Here, the seller place offers in the desired financial instrument. Also, buyers place multiple bids in the desired financial instrument that is available in the market. Then the trade executes when the highest bid price is matched with the lowest ask price.

In this process, there could either be multiple buyers and multiple sellers or multiple buyers and one seller.


We’ll use the case scenario where there are multiple buyers and multiple sellers to explain further.

Three buyers are interested in buying a share of company ABC with the bid prices of $5.00, $5.03, and $ 5.5 respectively. Whereas, three sellers had offered to sell their shares of company ABC for $5.5, $5.7, and $5. 9 respectively.

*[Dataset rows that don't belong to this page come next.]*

-- ==== Sys2Proof/Tests/Slice0.lean ====
section
/-! SUPPORT. Tests: ill-formed terms, words written out from the spec, one step per instruction with the expected values of
spec/95, and for each obligation with hypotheses a state and operands that meet them. -/

namespace Sys2Proof.Tests

-- One theorem after the other: many at once ask for more thread stacks than the checker's memory limit leaves.
set_option Elab.async false

open Sys2Proof Sys2Proof.Machine

/-! ## States to test on -/

/-- The least FIFO that rule R7 allows, and room for 8 symbols. -/
abbrev small : Params := { pkFifoCap := 33, outCap := 8, base := 0 }

/-- The reset state with small capacities. -/
abbrev blank : State := State.resetWith small

/-- The state an outcome holds, or the fallback where it stops. -/
def after (o : Host.Outcome State Fault Refusal) (s : State) : State :=
  match o with
  | .next t => t
  | .fault _ => s
  | .refused _ => s

/-- The state after one instruction. -/
def ran (i : Instr) (s : State) : State := after (exec i s) s

/-- A PK state inside a section. -/
def packing (acc : Bits) (fifo : List Byte) : State := { blank with pk := { Pk.reset with acc := acc, fifo := fifo } }

/-- A faulted PK. -/
def faulted : State := { blank with pk := pkFaultEntry .unsupportedInput Pk.reset }

/-- One code loaded and selected. -/
def loaded (sym : Byte) (bits : Bits) (s : State) : State :=
  { s with pk := { s.pk.setCode sym bits with ctsym := sym } }

/-- A frame begun: `DEC.BYTE` of each byte, none of them the last. -/
def fed (bytes : List Byte) : State := bytes.foldl (fun s b => ran (.decByte b false) s) blank

/-- Tree T1 of spec/95, header 06, after its first tree byte: phase TREE inside the first leaf's symbol. -/
abbrev inTree : State := fed [0x06, 0x58]

/-- Tree T1 complete: phase PAYLOAD. -/
abbrev inPayload : State := fed [0x06, 0x58, 0x6C, 0x40]

/-- The frame `06 58 6C 40 40` at its end: phase DONE, output `ab` (V-D22). -/
abbrev finished : State := ran (.decByte 0x40 true) inPayload

/-- The frame `08` at its end: phase FAULT (V-D16). -/
abbrev broken : State := fed [0x08]

/-- The word a read returns last. -/
def lastReply (s : State) : Option Word := s.replies.getLast?

/-! ## WellFormed refuses each kind of ill-formed term: rule R83 -/

theorem test_wellFormed_refuses_count_zero : (Instr.pkPush 0 0).wellFormed = false := by decide
theorem test_wellFormed_refuses_count_17 : (Instr.pkCtapp 17 0).wellFormed = false := by decide
theorem test_wellFormed_refuses_stray_data : (Instr.pkPush 9 0x361).wellFormed = false := by decide
theorem test_wellFormed_takes_the_bounds :
    (Instr.pkPush 1 1).wellFormed = true ∧ (Instr.pkCtapp 16 0xFFFF).wellFormed = true := by decide

/-! ## Decoding: V-D1, V-D2 and rule R89 -/

theorem test_decode_pk :
    decodeCmd 0b0001_0000000000000000000000000000#32 = .ok .pkClr ∧
    decodeCmd 0b0010_0000000000000000000000000000#32 = .ok .pkCtclr ∧
    decodeCmd 0b0011_00000000000000000000_01100001#32 = .ok (.pkCtsel 0x61) ∧
    decodeCmd 0b0100_0000000_00010_0000000000000011#32 = .ok (.pkCtapp 2 0b11) ∧
    decodeCmd 0b0101_0000000_01001_0000000101100001#32 = .ok (.pkPush 9 0x161) ∧
    decodeCmd 0b0110_00000000000000000000_01100001#32 = .ok (.pkEnc 0x61) ∧
    decodeCmd 0b0111_0000000000000000000000000000#32 = .ok .pkFlush := by decide

theorem test_decode_dec :
    decodeCmd 0b1000_0000000000000000000000000000#32 = .ok .decClr ∧
    decodeCmd 0b1001_0000000000000000000_1_01000000#32 = .ok (.decByte 0x40 true) ∧
    decodeCmd 0b1001_0000000000000000000_0_00000110#32 = .ok (.decByte 0x06 false) := by decide

theorem test_decode_bounds :
    decodeCmd 0x50010000 = .ok (.pkPush 1 0) ∧ decodeCmd 0x5010FFFF = .ok (.pkPush 16 0xFFFF) ∧
    decodeCmd 0x400F7FFF = .ok (.pkCtapp 15 0x7FFF) ∧ decodeCmd 0x600000FF = .ok (.pkEnc 0xFF) ∧
    decodeCmd 0x900001FF = .ok (.decByte 0xFF true) := by decide

theorem test_decode_reads :
    decode ⟨false, 0b000, 0⟩ = .rdCmd ∧ decode ⟨false, 0b001, 0⟩ = .rdErr ∧ decode ⟨false, 0b010, 0⟩ = .rdPkStat ∧
    decode ⟨false, 0b011, 0⟩ = .rdPkData ∧ decode ⟨false, 0b100, 0⟩ = .rdDecStat ∧ decode ⟨false, 0b101, 0⟩ = .rdDecData ∧
    decode ⟨false, 0b110, 0⟩ = .rdDecLen ∧ decode ⟨false, 0b111, 0⟩ = .rdRsvd7 := by decide

theorem test_decode_writes :
    decode ⟨true, 0b000, 0xA0000000⟩ = .wrCmd 0xA0000000 ∧ decode ⟨true, 0b001, 3⟩ = .wrErr 3 ∧
    decode ⟨true, 0b010, 3⟩ = .wrPkStat 3 ∧ decode ⟨true, 0b011, 3⟩ = .wrPkData 3 ∧ decode ⟨true, 0b100, 3⟩ = .wrDecStat 3 ∧
    decode ⟨true, 0b101, 3⟩ = .wrDecData 3 ∧ decode ⟨true, 0b110, 3⟩ = .wrDecLen 3 ∧ decode ⟨true, 0b111, 3⟩ = .wrRsvd7 3 ∧
    decode ⟨true, 0b000, 0x60000061⟩ = .pkEnc 0x61 := by decide

theorem test_illegal_words :
    decodeCmd 0x00000000 = .error .reservedOpcode ∧ decodeCmd 0xFFFFFFFF = .error .reservedOpcode ∧
    decodeCmd 0xA0000000 = .error .reservedOpcode ∧ decodeCmd 0x10000001 = .error .mustBeZero ∧
    decodeCmd 0x18000000 = .error .mustBeZero ∧ decodeCmd 0x30000100 = .error .mustBeZero ∧
    decodeCmd 0x6000FF00 = .error .mustBeZero ∧ decodeCmd 0x50000000 = .error .badCount ∧
    decodeCmd 0x50110000 = .error .badCount ∧ decodeCmd 0x50200001 = .error .mustBeZero ∧
    decodeCmd 0x40200000 = .error .mustBeZero ∧ decodeCmd 0x50010002 = .error .strayData ∧
    decodeCmd 0x50090361 = .error .strayData ∧ decodeCmd 0x90000200 = .error .mustBeZero := by decide

theorem test_encode_words :
    encodeWord (.pkCtapp 16 0xFFFF) = 0x4010FFFF ∧ encodeWord (.pkPush 13 0x563) = 0x500D0563 ∧
    encodeWord (.decByte 0xFF true) = 0x900001FF ∧ encodeWord (.pkCtsel 0x61) = 0x30000061 ∧
    encode .rdDecLen = ⟨false, 6, 0⟩ ∧ encode (.wrErr 3) = ⟨true, 1, 3⟩ := by decide

theorem test_table_words :
    decodeTableWord 32 0x50090161 = some (.pkPush 9 0x161) ∧ decodeTableWord 32 0x50000000 = none ∧
    decodeTableWord 8 0b0101 = some .rdDecData ∧ decodeTableWord 8 0b10101 = none ∧
    decodeTableWord 40 0x31001 = some .rdErr ∧ decodeTableWord 40 0x00000309 = some (.wrErr 3) := by decide

/-! ## One step of each instruction -/

/-- V-D4, P3: `PK.CLR` ends the fault and keeps the table. -/
theorem test_pkClr :
    pkStatWord (ran .pkClr (loaded 0x41 [true] faulted)).pk = 0 ∧
    (ran .pkClr (loaded 0x41 [true] faulted)).pk.codeOf 0x41 = [true] := by decide

/-- Rule R112. -/
theorem test_pkCtclr :
    (ran .pkCtclr (loaded 0x41 [true] blank)).pk.codeOf 0x41 = [] ∧
    (ran .pkCtclr (loaded 0x41 [true] blank)).pk.ctsym = 0 := by decide

/-- Rule R113. -/
theorem test_pkCtsel :
    (ran (.pkCtsel 0x42) (loaded 0x41 [true] blank)).pk.codeOf 0x41 = [true] ∧
    (ran (.pkCtsel 0x42) (loaded 0x41 [true] blank)).pk.ctsym = 0x42 ∧
    (ran (.pkCtsel 0x41) (loaded 0x41 [true] blank)).pk.codeOf 0x41 = [] := by decide

/-- V-D4: 240 ones and 15 more are 255 ones. -/
theorem test_pkCtapp_to_255 :
    (ran (.pkCtapp 15 0x7FFF) (loaded 0 (List.replicate 240 true) blank)).pk.codeOf 0 = List.replicate 255 true := by decide +kernel

/-- V-D4: the 256th bit faults and the code stays. -/
theorem test_pkCtapp_256 :
    pkStatWord (ran (.pkCtapp 1 0) (loaded 0 (List.replicate 255 true) blank)).pk = 0x30 ∧
    (ran (.pkCtapp 1 0) (loaded 0 (List.replicate 255 true) blank)).pk.codeOf 0 = List.replicate 255 true := by decide +kernel

/-- V-D3, second row. -/
theorem test_pkPush :
    (ran (.pkPush 9 0x161) (packing [false] [])).pk.fifo = [0x58] ∧
    (ran (.pkPush 9 0x161) (packing [false] [])).pk.acc = [false, true] ∧
    pkStatWord (ran (.pkPush 9 0x161) (packing [false] [])).pk = 0x00010200 := by decide

/-- V-D8 (a): the 34th byte faults a FIFO of 33. -/
theorem test_pkPush_overflow :
    pkStatWord (ran (.pkPush 1 1) (packing (zeros 7) (List.replicate 32 0xA5))).pk = 0x00210000 ∧
    pkStatWord (ran (.pkPush 8 0) (packing [] (List.replicate 33 0xA5))).pk = 0x30 := by decide

/-- V-D5: a code of 255 ones after seven ones. -/
theorem test_pkEnc_long :
    pkStatWord (ran (.pkEnc 0) (loaded 0 (List.replicate 255 true) (packing (List.replicate 7 true) []))).pk = 0x00200600 := by
  decide +kernel

/-- V-D7: no code loaded. -/
theorem test_pkEnc_missing : pkStatWord (ran (.pkEnc 0x41) (packing [true, false, true] [])).pk = 0x30 := by decide

/-- V-D3, last row, and V-D6. -/
theorem test_pkFlush :
    (ran .pkFlush (packing [false, true, false] [0x58, 0x6C])).pk.fifo = [0x58, 0x6C, 0x40] ∧
    pkStatWord (ran .pkFlush (packing [false, true, false] [0x58, 0x6C])).pk = 0x00030005 := by decide

/-- V-D8 (b): a flush without room. -/
theorem test_pkFlush_overflow :
    pkStatWord (ran .pkFlush (packing [true, false, true] (List.replicate 33 0xA5))).pk = 0x30 := by decide

/-- P3, access 21. -/
theorem test_decClr : decStatWord (ran .decClr broken).dec = 0 := by decide

/-- V-D10, and V-D14's pair: a left child is pushed as the parent's right child waits. -/
theorem test_decByte_tree :
    inTree.dec.ncount = 2 ∧ inTree.dec.stk = [(0, .right)] ∧ inTree.dec.tmode = .sym ∧ inTree.dec.tleaf = 1 ∧
    inPayload.dec.nodeAt 0 = .internal (some 1) (some 2) ∧ inPayload.dec.nodeAt 1 = .leaf 0x61 ∧
    inPayload.dec.nodeAt 2 = .leaf 0x62 ∧ decStatWord inPayload.dec = 2 := by decide

/-- V-D22. -/
theorem test_decByte_payload : finished.dec.obuf = [0x61, 0x62] ∧ decStatWord finished.dec = 3 := by decide

/-- P3, accesses 32, 33. -/
theorem test_rdErr :
    lastReply (ran .rdErr { blank with err := ⟨true, true⟩ }) = some 3 ∧
    lastReply (ran .rdErr (ran (.decByte 0 true) finished)) = some 2 := by decide

/-- Rule R151. -/
theorem test_rdCmd : lastReply (ran .rdCmd { blank with err := ⟨true, true⟩ }) = some 0 := by decide

/-- V-D3, third row. -/
theorem test_rdPkStat : lastReply (ran .rdPkStat (packing [false, true, false] [0x58, 0x6C])) = some 0x00020300 := by decide

/-- P1, accesses 8, 9 and 11. -/
theorem test_rdPkData :
    lastReply (ran .rdPkData (packing [] [0x58, 0x6C])) = some 0x80000058 ∧
    (ran .rdPkData (packing [] [0x58, 0x6C])).pk.fifo = [0x6C] ∧ lastReply (ran .rdPkData blank) = some 0 := by decide

/-- V-D16. -/
theorem test_rdDecStat : lastReply (ran .rdDecStat broken) = some 0x24 := by decide

/-- V-D22, and V-D28: hidden before DONE. -/
theorem test_rdDecData :
    lastReply (ran .rdDecData finished) = some 0x80000061 ∧ (ran .rdDecData finished).dec.obuf = [0x62] ∧
    lastReply (ran .rdDecData (ran (.decByte 0x40 false) inPayload)) = some 0 := by decide

/-- V-D22, V-D28. -/
theorem test_rdDecLen :
    lastReply (ran .rdDecLen finished) = some 2 ∧ lastReply (ran .rdDecLen (ran (.decByte 0x40 false) inPayload)) = some 0 := by
  decide

/-- Rule R159. -/
theorem test_rdRsvd7 : lastReply (ran .rdRsvd7 { blank with err := ⟨true, true⟩ }) = some 0 := by decide

/-- V-D2, V-D27: an illegal word sets `ERR.ILL`; a legal one runs (P3, access 21). -/
theorem test_wrCmd :
    (ran (.wrCmd 0x90000260) broken).err = ⟨true, false⟩ ∧ decStatWord (ran (.wrCmd 0x90000260) broken).dec = 0x24 ∧
    decStatWord (ran (.wrCmd 0x80000000) broken).dec = 0 := by decide

/-- V-D27. -/
theorem test_wrErr :
    (ran (.wrErr 0xFFFFFFFE) { blank with err := ⟨true, true⟩ }).err = ⟨true, false⟩ ∧
    (ran (.wrErr 0xFFFFFFFD) { blank with err := ⟨true, true⟩ }).err = ⟨false, true⟩ ∧
    (ran (.wrErr 0xFFFFFFFF) blank).err = ⟨false, false⟩ := by decide

/-- V-D26: writes of the read-only registers pop nothing. -/
theorem test_ignored_writes :
    (ran (.wrPkData 0xFFFFFFFF) (packing [] [0x58])).pk.fifo = [0x58] ∧
    (ran (.wrDecData 0xFFFFFFFF) finished).dec.obuf = [0x61, 0x62] ∧
    decStatWord (ran (.wrDecStat 0) broken).dec = 0x24 ∧ pkStatWord (ran (.wrPkStat 0xFFFFFFFF) blank).pk = 0 ∧
    decLenWord (ran (.wrDecLen 0) finished).dec = 2 ∧ (ran (.wrRsvd7 3) blank).err = ⟨false, false⟩ := by decide

/-- A step from reset runs what `withFetchWord` places. -/
theorem test_step_from_reset :
    (after (step (State.reset.withFetchWord 32 0x90000006)) State.reset).dec.phase = .tree ∧
    lastReply (after (step (State.reset.withFetchWord 8 0b0010)) State.reset) = some 0 := by decide

/-! ## The invariant on the states to test on -/

theorem blank_inv : blank.Inv :=
  { params := by decide
    pk := ⟨by decide, by decide, by simp [State.resetWith, Pk.codeOf, Pk.reset], .inl rfl, by decide⟩
    dec := decRestart_inv _ Dec.reset }

theorem packing_inv {acc : Bits} {fifo : List Byte} (ha : acc.length ≤ 7) (hf : fifo.length ≤ 33) : (packing acc fifo).Inv :=
  { blank_inv with
    pk := ⟨ha, hf, by simp [packing, Pk.codeOf, Pk.reset], .inl rfl, fun h => absurd rfl h⟩ }

theorem loaded_inv {sym : Byte} {bits : Bits} {s : State} (h : s.Inv) (hb : bits.length ≤ 255) : (loaded sym bits s).Inv :=
  { h with pk :=
      have k := h.pk.setCode sym bits hb
      ⟨k.acc_short, k.fifo_fits, k.codes_short, k.fault_code, k.fault_empty⟩ }

theorem faulted_inv : faulted.Inv := { blank_inv with pk := blank_inv.pk.faultEntry }

theorem ran_byte_inv {s : State} (h : s.Inv) (b : Byte) (l : Bool) : (ran (.decByte b l) s).Inv := by
  obtain ⟨t, e, ht, -⟩ := execDecByte_keeps b l h
  simpa only [ran, exec, e, after] using ht

theorem fed_inv (bytes : List Byte) : (fed bytes).Inv := by
  have : ∀ s : State, s.Inv → (bytes.foldl (fun s b => ran (.decByte b false) s) s).Inv := by
    induction bytes with
    | nil => exact fun s h => h
    | cons b bs ih => exact fun s h => ih _ (ran_byte_inv h b false)
  exact this _ blank_inv

/-- The nodes below `n`, each open for its right child, the deepest on top. -/
def opened : (n : Nat) → n < Config.nodeCap → List (NodeIdx × Slot)
  | 0, _ => []
  | n + 1, h => (⟨n, Nat.lt_of_succ_lt h⟩, .right) :: opened n (Nat.lt_of_succ_lt h)

theorem mem_opened {n : Nat} (h : n < Config.nodeCap) (e : NodeIdx × Slot) :
    e ∈ opened n h ↔ e.1.val < n ∧ e.2 = .right := by
  induction n with
  | zero => simp [opened]
  | succ n ih =>
    obtain ⟨i, d⟩ := e
    simp only [opened, List.mem_cons, ih, Prod.mk.injEq, Fin.ext_iff]
    constructor
    · rintro (⟨h1, h2⟩ | ⟨h1, h2⟩) <;> exact ⟨by omega, h2⟩
    · rintro ⟨h1, h2⟩
      by_cases hi : i.val = n
      · exact .inl ⟨hi, h2⟩
      · exact .inr ⟨by omega, h2⟩

theorem opened_descending {n : Nat} (h : n < Config.nodeCap) : (opened n h).Pairwise (fun a b => b.1.val < a.1.val) := by
  induction n with
  | zero => exact .nil
  | succ n ih => exact List.pairwise_cons.mpr ⟨fun e he => ((mem_opened _ e).mp he).1, ih _⟩

/-- Rule R32's deepest stack: 511 Internal tags and no leaf (V-D14 (b), seven tags further). -/
def crowdedDec : Dec :=
  { Dec.reset with
    phase := .tree
    node := Vector.ofFn fun i : NodeIdx =>
      if h : i.val + 1 < Config.nodeCap then .internal (some ⟨i.val + 1, h⟩) none else .internal none none
    ncount := 511
    stk := (510, .left) :: opened 510 (by decide) }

In this scenario, the highest bid price of $5.5 will be matched with the lowest sell price of $5.5 and the trade will be executed. However, the rest of the orders will not be executed immediately and the current market price of company ABC will be adjusted to $5.5.

Auction Market vs Dealer Market

Going through the characteristics of the dealer market,  it is quite different from the auction market in various ways.

As explained earlier, an auction market is a competitive market where trade is executed by matching the buyer’s highest bid price with that of the lowest sell price. On the other hand, a dealer market is a market where dealers post a fixed price to sell a desired financial instrument. Without involving a third party, trade is executed when an investor accepts the dealer’s fixed price.

In the auction market, there’s a single platform where buyers and sellers post the prices they want to buy and sell. However, this process ensures that the financial security is sold at a good price. In the dealer’s market, buyers and sellers get to know the bid price and offer price electronically but the trade is executed through dealers.

The auction market operates an order-driven market where buyers and sellers engage in competitive bidding. On the other hand, dealers get to fix the sell and buy prices. That is to say, the dealer market operates a quote-driven system.


The main focus of the auction market is to connect buyers and sellers. In doing this, brokers stand in place of the individual owners of the securities. It’s important to note that, no matter how intense trading might be, each market operates with a set of guiding rules.